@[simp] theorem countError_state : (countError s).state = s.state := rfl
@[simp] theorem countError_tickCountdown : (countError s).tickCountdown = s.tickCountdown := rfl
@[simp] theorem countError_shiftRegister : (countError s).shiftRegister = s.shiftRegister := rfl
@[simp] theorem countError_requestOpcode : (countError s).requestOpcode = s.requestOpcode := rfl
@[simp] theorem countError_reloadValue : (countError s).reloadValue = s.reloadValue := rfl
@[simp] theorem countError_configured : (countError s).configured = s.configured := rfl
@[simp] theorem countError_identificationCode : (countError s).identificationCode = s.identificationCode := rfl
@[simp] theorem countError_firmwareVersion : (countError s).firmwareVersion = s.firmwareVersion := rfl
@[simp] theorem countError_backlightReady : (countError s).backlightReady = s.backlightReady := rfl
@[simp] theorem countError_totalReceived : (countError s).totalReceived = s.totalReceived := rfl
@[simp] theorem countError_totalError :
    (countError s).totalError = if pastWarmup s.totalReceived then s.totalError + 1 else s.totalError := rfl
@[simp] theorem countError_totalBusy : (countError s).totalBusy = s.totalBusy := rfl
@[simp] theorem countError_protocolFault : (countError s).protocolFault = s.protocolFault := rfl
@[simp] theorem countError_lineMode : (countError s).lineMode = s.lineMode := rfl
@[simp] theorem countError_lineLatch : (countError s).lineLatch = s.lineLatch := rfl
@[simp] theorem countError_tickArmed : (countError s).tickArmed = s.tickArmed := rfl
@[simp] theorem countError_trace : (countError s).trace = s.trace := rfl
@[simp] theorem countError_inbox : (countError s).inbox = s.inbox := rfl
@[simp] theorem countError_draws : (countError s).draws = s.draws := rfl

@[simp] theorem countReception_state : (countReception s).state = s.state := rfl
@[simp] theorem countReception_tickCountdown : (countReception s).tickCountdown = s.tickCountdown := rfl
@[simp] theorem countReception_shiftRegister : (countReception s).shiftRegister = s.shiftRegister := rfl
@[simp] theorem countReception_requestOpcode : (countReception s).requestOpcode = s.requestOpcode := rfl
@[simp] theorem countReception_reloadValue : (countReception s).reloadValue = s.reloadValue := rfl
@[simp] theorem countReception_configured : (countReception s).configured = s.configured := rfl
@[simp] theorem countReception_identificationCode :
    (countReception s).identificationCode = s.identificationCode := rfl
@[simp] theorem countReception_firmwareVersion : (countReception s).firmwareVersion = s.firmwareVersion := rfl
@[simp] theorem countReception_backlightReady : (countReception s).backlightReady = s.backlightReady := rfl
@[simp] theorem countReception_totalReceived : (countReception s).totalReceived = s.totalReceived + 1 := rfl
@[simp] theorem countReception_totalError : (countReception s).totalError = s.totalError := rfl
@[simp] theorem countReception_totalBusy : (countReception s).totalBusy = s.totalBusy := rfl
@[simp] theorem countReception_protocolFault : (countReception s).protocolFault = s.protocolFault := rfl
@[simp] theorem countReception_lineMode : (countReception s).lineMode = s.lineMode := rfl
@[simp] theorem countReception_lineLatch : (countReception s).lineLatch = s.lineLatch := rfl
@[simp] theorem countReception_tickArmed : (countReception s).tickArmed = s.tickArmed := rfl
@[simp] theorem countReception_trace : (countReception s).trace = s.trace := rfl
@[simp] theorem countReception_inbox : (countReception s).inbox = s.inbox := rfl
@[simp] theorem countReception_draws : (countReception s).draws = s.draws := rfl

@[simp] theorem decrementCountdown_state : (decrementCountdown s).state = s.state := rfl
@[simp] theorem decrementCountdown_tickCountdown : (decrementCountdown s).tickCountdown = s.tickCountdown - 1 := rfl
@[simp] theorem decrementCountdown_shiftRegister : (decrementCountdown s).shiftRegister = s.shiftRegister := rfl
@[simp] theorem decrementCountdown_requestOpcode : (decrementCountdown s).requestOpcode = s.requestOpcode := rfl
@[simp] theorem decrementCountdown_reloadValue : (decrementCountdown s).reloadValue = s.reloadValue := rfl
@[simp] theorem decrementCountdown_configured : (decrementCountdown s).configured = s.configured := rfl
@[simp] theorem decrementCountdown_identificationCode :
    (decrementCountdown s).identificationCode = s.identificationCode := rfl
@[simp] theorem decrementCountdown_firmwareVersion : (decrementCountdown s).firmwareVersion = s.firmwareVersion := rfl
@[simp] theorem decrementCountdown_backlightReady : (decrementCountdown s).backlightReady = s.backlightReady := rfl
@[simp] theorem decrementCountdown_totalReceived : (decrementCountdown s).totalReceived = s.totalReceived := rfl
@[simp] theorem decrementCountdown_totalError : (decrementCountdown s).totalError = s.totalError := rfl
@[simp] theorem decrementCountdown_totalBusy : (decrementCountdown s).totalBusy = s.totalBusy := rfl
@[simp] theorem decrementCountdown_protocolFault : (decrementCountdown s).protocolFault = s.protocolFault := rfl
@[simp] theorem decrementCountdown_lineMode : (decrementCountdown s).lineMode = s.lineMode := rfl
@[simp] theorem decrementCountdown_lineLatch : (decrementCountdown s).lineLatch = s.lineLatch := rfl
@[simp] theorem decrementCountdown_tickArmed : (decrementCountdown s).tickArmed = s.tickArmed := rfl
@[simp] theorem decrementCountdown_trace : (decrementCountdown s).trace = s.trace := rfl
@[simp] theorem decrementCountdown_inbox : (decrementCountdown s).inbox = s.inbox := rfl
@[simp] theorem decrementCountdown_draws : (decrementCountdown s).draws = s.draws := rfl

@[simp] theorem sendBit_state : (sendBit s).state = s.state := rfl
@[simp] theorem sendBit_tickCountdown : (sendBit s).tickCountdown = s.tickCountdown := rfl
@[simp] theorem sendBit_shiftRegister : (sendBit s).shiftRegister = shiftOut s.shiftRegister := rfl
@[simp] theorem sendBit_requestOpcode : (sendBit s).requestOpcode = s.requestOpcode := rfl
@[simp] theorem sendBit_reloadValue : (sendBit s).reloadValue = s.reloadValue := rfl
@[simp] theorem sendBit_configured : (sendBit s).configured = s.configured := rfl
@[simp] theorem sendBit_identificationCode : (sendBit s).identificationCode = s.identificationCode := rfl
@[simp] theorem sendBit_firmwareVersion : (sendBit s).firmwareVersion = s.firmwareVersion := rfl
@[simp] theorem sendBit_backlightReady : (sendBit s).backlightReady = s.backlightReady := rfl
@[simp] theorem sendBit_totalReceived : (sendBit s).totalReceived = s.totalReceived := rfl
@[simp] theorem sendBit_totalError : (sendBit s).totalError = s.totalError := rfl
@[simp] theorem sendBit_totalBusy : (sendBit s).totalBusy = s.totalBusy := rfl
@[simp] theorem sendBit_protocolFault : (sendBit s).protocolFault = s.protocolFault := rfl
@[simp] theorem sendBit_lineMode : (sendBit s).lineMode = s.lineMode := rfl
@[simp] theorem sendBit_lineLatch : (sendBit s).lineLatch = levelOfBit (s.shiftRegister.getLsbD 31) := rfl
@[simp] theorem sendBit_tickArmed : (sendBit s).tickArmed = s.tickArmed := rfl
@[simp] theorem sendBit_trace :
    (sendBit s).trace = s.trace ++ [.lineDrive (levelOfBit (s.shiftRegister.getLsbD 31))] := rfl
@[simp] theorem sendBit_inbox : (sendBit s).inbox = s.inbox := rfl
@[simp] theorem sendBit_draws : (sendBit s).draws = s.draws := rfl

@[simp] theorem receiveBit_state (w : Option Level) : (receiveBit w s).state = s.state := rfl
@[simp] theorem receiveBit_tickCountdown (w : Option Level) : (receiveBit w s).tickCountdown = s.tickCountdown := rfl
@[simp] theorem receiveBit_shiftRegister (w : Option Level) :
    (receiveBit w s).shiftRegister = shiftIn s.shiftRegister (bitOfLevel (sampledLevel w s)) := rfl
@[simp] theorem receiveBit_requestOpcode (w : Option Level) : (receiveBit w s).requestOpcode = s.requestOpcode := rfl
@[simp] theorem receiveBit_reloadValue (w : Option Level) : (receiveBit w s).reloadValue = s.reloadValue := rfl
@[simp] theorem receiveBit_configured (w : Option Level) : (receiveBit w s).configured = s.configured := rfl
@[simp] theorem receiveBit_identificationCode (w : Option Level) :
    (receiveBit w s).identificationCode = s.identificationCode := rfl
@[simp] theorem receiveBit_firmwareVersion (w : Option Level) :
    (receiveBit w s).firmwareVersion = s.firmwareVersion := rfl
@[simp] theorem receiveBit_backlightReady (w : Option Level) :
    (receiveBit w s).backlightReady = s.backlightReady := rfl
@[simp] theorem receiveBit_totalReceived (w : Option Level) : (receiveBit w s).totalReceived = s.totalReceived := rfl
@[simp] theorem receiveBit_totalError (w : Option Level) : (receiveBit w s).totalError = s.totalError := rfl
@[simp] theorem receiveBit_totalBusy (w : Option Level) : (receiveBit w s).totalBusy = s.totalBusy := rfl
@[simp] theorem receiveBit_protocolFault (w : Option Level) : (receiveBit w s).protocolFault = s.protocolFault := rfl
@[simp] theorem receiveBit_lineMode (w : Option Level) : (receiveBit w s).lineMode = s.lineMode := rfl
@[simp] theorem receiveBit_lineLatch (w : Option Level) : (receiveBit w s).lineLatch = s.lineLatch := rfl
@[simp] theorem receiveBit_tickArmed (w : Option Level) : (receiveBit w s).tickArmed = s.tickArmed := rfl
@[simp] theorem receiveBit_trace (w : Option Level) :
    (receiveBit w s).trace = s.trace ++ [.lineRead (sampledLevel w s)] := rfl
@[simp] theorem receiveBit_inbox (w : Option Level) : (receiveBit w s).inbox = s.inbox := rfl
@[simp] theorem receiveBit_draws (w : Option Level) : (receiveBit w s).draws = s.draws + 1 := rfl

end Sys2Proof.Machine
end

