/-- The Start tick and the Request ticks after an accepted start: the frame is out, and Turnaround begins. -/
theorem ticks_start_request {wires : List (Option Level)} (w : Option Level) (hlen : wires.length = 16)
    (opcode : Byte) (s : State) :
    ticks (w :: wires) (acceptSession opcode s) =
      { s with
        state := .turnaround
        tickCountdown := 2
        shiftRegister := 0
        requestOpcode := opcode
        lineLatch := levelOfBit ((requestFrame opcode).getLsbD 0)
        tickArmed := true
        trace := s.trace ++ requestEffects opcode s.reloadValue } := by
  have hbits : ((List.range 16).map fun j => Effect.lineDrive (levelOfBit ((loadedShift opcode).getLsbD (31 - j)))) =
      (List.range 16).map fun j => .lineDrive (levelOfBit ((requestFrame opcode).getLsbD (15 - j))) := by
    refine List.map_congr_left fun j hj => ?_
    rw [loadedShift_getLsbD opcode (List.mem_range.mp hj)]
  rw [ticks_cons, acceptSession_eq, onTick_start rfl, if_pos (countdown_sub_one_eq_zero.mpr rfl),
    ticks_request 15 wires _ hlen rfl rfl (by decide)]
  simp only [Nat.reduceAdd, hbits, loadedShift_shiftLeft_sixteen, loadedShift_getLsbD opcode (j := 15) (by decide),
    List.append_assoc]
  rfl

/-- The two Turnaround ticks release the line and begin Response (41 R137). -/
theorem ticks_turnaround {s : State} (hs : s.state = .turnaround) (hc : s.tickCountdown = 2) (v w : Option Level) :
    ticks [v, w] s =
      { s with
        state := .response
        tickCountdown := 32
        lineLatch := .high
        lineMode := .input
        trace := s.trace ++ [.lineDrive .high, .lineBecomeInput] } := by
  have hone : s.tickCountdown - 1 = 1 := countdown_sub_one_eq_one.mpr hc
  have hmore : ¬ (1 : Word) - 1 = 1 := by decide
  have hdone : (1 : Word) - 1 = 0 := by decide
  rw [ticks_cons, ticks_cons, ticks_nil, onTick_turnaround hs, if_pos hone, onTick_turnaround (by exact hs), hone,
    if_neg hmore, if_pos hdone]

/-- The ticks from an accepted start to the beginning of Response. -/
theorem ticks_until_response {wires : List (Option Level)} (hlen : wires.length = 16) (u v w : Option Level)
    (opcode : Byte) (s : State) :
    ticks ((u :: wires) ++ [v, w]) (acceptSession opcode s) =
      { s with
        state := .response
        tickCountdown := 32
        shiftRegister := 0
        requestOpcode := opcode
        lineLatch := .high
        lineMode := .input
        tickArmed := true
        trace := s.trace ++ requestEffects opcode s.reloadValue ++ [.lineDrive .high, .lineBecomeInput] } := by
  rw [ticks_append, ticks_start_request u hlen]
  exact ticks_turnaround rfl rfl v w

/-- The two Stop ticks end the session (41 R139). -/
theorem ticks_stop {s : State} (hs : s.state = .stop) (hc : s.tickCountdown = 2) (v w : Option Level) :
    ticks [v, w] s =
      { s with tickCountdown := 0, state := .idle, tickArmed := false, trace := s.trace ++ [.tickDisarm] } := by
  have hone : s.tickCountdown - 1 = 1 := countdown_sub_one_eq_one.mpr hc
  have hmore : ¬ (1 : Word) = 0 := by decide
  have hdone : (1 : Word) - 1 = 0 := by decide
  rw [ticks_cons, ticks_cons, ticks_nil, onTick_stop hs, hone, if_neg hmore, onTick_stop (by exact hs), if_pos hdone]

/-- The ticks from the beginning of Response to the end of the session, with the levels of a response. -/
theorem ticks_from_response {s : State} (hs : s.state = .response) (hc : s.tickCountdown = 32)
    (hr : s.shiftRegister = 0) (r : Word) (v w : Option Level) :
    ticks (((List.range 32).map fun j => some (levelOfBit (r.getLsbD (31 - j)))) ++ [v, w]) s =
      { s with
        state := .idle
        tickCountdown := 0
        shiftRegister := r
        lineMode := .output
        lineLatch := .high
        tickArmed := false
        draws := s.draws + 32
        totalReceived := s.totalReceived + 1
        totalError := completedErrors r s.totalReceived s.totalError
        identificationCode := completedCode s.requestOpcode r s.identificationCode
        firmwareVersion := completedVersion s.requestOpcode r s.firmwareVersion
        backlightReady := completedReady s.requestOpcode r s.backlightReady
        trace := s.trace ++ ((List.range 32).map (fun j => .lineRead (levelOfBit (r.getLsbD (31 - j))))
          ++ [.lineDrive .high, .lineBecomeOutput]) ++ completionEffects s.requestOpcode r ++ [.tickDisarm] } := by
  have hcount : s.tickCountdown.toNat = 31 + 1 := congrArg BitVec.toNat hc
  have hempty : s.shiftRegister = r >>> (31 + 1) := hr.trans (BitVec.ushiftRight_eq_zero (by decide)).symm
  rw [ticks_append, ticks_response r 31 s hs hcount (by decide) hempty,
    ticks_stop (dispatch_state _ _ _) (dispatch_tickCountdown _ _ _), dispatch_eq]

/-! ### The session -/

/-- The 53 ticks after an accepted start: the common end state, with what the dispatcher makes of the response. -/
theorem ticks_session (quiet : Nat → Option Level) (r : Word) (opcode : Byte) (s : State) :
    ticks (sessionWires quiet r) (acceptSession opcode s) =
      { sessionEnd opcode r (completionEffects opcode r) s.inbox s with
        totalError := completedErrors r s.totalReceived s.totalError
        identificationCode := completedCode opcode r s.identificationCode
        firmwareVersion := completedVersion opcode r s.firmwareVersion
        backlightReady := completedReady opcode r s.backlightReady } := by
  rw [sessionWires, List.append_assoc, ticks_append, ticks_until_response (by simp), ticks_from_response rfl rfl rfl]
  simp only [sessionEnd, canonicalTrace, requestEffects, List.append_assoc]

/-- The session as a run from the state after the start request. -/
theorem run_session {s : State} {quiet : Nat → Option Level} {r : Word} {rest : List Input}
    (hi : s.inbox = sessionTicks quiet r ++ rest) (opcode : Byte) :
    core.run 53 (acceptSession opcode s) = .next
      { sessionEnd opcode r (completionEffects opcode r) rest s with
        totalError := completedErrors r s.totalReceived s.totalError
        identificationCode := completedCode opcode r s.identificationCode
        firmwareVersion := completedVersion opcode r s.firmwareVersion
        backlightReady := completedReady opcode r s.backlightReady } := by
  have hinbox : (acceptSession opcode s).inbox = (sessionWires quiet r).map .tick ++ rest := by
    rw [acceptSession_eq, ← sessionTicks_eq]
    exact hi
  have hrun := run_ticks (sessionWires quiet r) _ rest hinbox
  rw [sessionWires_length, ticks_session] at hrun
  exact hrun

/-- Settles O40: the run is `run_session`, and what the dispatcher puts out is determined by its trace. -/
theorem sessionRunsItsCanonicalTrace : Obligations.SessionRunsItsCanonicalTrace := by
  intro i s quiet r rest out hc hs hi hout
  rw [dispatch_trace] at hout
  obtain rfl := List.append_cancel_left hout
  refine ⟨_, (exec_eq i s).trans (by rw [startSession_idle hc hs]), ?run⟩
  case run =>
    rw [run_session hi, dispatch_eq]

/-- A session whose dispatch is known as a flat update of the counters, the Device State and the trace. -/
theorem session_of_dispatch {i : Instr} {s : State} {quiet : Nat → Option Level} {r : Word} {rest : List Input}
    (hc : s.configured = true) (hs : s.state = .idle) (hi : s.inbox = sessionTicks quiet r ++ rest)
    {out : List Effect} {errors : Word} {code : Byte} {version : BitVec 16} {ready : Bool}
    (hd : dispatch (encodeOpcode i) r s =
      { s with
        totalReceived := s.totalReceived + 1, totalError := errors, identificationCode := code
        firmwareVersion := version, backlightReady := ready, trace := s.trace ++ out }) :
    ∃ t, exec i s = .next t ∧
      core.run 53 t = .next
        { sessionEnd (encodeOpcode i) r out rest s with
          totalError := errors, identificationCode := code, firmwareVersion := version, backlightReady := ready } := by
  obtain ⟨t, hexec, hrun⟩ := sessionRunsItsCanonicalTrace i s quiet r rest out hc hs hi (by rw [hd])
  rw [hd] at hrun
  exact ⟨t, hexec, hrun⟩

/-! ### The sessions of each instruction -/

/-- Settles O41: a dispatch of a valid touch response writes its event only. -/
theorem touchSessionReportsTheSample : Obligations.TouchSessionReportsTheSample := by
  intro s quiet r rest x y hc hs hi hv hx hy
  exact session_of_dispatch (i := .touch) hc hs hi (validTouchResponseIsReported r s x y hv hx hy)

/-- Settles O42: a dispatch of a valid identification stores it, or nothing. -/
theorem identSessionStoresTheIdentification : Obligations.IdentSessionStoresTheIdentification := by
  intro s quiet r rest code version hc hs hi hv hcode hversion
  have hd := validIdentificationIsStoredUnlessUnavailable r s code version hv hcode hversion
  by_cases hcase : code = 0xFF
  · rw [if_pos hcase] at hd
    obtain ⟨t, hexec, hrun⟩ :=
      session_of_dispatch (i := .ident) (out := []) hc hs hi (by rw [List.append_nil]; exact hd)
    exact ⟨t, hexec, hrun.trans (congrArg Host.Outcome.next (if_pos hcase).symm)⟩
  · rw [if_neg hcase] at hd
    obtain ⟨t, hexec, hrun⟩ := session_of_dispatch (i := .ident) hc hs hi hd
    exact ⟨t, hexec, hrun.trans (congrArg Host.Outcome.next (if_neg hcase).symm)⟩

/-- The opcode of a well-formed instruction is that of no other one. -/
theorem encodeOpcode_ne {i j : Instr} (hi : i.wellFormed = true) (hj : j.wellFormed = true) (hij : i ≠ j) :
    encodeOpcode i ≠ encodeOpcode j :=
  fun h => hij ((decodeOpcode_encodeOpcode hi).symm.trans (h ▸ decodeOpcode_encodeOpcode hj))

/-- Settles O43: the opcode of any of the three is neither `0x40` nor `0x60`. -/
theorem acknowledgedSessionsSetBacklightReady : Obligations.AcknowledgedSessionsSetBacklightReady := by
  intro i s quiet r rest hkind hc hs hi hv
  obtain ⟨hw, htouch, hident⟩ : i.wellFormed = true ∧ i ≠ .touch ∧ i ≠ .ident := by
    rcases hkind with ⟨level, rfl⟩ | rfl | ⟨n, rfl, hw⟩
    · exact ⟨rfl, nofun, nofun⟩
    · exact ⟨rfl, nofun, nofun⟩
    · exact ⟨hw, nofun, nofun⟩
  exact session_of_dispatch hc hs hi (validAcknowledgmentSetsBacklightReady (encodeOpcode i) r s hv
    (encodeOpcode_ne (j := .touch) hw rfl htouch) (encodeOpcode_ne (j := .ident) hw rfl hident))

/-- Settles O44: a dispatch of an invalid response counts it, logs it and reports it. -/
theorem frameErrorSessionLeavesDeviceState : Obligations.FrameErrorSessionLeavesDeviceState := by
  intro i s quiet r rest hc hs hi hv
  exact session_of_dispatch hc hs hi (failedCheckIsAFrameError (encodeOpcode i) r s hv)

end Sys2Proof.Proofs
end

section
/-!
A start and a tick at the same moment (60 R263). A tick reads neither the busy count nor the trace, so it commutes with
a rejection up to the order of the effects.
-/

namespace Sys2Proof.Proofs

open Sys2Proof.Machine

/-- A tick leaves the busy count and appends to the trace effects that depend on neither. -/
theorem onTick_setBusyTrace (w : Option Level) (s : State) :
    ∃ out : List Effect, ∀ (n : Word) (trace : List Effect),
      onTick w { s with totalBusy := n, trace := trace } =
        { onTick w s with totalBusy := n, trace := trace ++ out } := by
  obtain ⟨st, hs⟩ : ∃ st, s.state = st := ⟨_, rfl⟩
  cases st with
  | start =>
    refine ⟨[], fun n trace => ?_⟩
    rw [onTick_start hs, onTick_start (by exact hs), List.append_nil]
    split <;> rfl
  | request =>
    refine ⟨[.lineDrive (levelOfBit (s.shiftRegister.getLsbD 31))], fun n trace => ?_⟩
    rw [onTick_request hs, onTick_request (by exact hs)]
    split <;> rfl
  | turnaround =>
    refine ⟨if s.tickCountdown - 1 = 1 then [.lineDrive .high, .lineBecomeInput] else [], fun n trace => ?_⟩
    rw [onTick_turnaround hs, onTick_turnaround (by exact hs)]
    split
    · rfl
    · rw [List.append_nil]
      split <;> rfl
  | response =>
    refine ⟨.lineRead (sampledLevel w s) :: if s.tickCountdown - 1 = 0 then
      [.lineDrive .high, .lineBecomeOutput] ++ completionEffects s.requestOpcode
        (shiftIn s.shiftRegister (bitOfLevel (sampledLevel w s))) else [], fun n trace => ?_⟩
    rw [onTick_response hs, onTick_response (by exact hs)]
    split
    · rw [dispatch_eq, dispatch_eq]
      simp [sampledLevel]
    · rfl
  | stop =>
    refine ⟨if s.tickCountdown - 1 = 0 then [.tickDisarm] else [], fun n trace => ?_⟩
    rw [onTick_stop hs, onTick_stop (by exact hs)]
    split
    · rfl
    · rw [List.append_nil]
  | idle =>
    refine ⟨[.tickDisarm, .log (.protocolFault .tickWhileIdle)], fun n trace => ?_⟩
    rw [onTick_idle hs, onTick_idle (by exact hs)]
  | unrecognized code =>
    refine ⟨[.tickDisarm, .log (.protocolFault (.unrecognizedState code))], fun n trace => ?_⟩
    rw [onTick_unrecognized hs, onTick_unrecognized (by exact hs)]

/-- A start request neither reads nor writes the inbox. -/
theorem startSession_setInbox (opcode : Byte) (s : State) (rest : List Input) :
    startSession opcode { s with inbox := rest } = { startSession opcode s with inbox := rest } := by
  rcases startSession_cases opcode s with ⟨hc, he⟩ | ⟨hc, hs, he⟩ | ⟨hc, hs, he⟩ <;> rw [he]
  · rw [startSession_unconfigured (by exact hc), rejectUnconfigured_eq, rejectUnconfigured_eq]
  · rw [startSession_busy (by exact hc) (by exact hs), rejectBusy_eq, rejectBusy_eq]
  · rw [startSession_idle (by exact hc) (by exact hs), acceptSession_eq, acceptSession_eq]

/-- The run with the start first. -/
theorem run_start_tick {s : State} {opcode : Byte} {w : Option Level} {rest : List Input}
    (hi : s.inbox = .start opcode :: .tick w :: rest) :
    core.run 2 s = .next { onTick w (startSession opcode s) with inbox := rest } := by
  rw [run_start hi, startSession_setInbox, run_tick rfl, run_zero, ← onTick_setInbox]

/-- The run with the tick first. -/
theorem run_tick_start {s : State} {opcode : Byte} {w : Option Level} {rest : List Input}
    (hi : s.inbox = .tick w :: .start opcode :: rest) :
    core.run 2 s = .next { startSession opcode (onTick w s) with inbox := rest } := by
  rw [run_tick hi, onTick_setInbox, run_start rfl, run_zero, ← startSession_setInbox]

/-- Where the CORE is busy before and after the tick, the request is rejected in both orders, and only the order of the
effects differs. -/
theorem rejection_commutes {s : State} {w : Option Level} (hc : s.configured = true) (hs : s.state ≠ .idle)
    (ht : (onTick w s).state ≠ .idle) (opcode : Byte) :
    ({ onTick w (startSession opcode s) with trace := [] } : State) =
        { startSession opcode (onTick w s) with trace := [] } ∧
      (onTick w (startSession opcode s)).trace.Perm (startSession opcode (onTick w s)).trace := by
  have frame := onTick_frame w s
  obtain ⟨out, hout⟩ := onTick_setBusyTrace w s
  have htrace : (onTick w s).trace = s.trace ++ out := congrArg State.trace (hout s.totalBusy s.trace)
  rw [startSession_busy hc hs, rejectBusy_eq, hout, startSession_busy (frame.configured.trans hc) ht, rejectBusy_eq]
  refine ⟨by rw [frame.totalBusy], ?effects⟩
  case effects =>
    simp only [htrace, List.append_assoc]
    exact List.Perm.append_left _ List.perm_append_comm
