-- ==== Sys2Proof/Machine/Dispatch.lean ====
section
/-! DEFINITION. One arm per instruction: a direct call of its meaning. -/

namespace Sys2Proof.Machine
* * * * * * * * *
Looking back over the data above, restate word for word the lines that begin at the line with "(hd : dispatch" and end at the line with "event only. -/", inclusive.

ANSWER:
    (hd : dispatch (encodeOpcode i) r s =
      { s with
        totalReceived := s.totalReceived + 1, totalError := errors, identificationCode := code
        firmwareVersion := version, backlightReady := ready, trace := s.trace ++ out }) :
    ∃ t, exec i s = .next t ∧
      core.run 53 t = .next
        { sessionEnd (encodeOpcode i) r out rest s with
          totalError := errors, identificationCode := code, firmwareVersion := version, backlightReady := ready } := by
  obtain ⟨t, hexec, hrun⟩ := sessionRunsItsCanonicalTrace i s quiet r rest out hc hs hi (by rw [hd])
  rw [hd] at hrun
  exact ⟨t, hexec, hrun⟩

/-! ### The sessions of each instruction -/

/-- Settles O41: a dispatch of a valid touch response writes its event only. -/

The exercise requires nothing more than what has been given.